CME at Risk

Dear Editor: Good issue! A couple of comments regarding your July/August editorial [“CME at Risk”]: Yes, at the moment, CME is at risk. Funding for CME is shifting perceptibly to promotional education, because, in pharmaceutical companies that have recently separated medical education from promotion, product managers are reluctant to “lose control” by assigning dollars to programs managed through scientific affairs or a similar department.

You are optimistic when you suggest that the Office of Inspector General will not investigate a good scientific program. The incentive for whistle-blowers is so great that a disgruntled employee or former employee of a pharma company or accredited provider or nonaccredited medical education company may well point the finger at a supposed incidence of undue influence over prescribing.

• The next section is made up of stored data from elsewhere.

-- ==== Sys2Proof/Decode.lean ====
section
/-! DEFINITION. The decoder, total on any bytes, and after it the encoder. The decoder is the dispatch state machine of
rule R62 over any source of bytes: the machine's fetch runs it over the Bus, `decode` over a list of bytes. The
numeric layer (prefix byte values, opcode-byte values and field positions) is the default of `ENC`:
PRESUMED (log 5), unsafe for claims about byte values only. -/

namespace Sys2Proof

/-! ### The fields of format XYCB -/

/-- The index byte that enters the DD or FD context (R61, R65, D4). -/
def Index.byte : Index → Byte
  | .ix => 0xDD#8
  | .iy => 0xFD#8

/-- The byte that enters the CB context, alone or after an index byte (R61, R62). -/
def cbByte : Byte := 0xCB#8

/-- The byte that enters the ED context (R61). -/
def edByte : Byte := 0xED#8

/-- The context of a direct opcode after an index byte (R62). -/
def Index.context : Index → Context
  | .ix => .dd
  | .iy => .fd

/-- The context of an indexed-bit-operation (R62). -/
def Index.bitContext : Index → Context
  | .ix => .ddcb
  | .iy => .fdcb

/-- `reg8(r)` (R104): the register a save sub-field names; value 6 is memory-only. -/
def reg8 (r : BitVec 3) : Option Reg8 :=
  match r.toNat with
  | 0 => some .b
  | 1 => some .c
  | 2 => some .d
  | 3 => some .e
  | 4 => some .h
  | 5 => some .l
  | 6 => none
  | _ => some .a

/-- The save sub-field of a copy register (R104). -/
def saveBits : Option Reg8 → BitVec 3
  | some .b => 0#3
  | some .c => 1#3
  | some .d => 2#3
  | some .e => 3#3
  | some .h => 4#3
  | some .l => 5#3
  | none => 6#3
  | some .a => 7#3

/-- The eight operations of class 0 (R67; RLC, RRC, RR, SLA, SLL, SRL: 44_gk_indexed_bit_remainder.md). -/
inductive ShiftKind where
  | rlc | rrc | rl | rr | sla | sra | sll | srl
  deriving DecidableEq, Repr

/-- The operation that the y field selects in class 0 (R67, R141 to R146). -/
def ShiftKind.ofY (y : BitVec 3) : ShiftKind :=
  match y.toNat with
  | 0 => .rlc
  | 1 => .rrc
  | 2 => .rl
  | 3 => .rr
  | 4 => .sla
  | 5 => .sra
  | 6 => .sll
  | _ => .srl

/-- The y field of a class 0 operation (R67, R141 to R146). -/
def ShiftKind.y : ShiftKind → BitVec 3
  | .rlc => 0#3
  | .rrc => 1#3
  | .rl => 2#3
  | .rr => 3#3
  | .sla => 4#3
  | .sra => 5#3
  | .sll => 6#3
  | .srl => 7#3

/-- An instruction by its operands: operation class, index register, bit number, save sub-field, displacement. -/
inductive Shape where
  | shift (k : ShiftKind) (x : Index) (save : Option Reg8) (d : Byte)
  | bit (x : Index) (b r : BitVec 3) (d : Byte)
  | res (x : Index) (b : BitVec 3) (save : Option Reg8) (d : Byte)
  | set (x : Index) (b : BitVec 3) (save : Option Reg8) (d : Byte)
  deriving DecidableEq, Repr
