-- ==== Sys2Proof/Machine/BitTest.lean ====
section
/-! DEFINITION. The meanings of BIT b,(XY+d) (41_bit_test_indexed.md): one definition per row of
the opcode table, over the shared handlers of Machine/Indexed.lean. -/

namespace Sys2Proof.Machine

/-- `BIT b,(IX+d)` (R112, R113); all eight r are this instruction and none copies (log 17). -/
def execBitIx (b : BitVec 3) (d : Byte) (_r : BitVec 3) (s : State) : Host.Outcome State Fault Refusal :=
  runHandler .ix (bitInd b d) s

/-- `BIT b,(IY+d)` (R112, R113); all eight r are this instruction and none copies (log 17). -/
def execBitIy (b : BitVec 3) (d : Byte) (_r : BitVec 3) (s : State) : Host.Outcome State Fault Refusal :=
  runHandler .iy (bitInd b d) s

end Sys2Proof.Machine
end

The pharma company, as has happened in recent cases, may prefer to settle rather than fight, whether or not the grounds for action are thoroughly legitimate. [It's not easy to determine,] as U.S. assistant attorney Thomas Kanwit said, that the discussion was not “a result of any activity by the company.” Not much of a safe harbor in that statement, in my view.

Certainly, the Accreditation Council for CME (ACCME) must do a thorough job of enforcing the revised Standards for Commercial Support when they are finally implemented. But so far, ACCME has not adequately defined what surveyors will look for when they examine data on conflicts of interest and the resolution of these. Unless a whistle-blower notifies ACCME of a suspected violation, enforcement will be retrospective, perhaps as much as four to six years after the fact. The alternative is to require periodic submission of data, program by program, and carry out reviews every three to six months. The cost of enforcement will rise dramatically.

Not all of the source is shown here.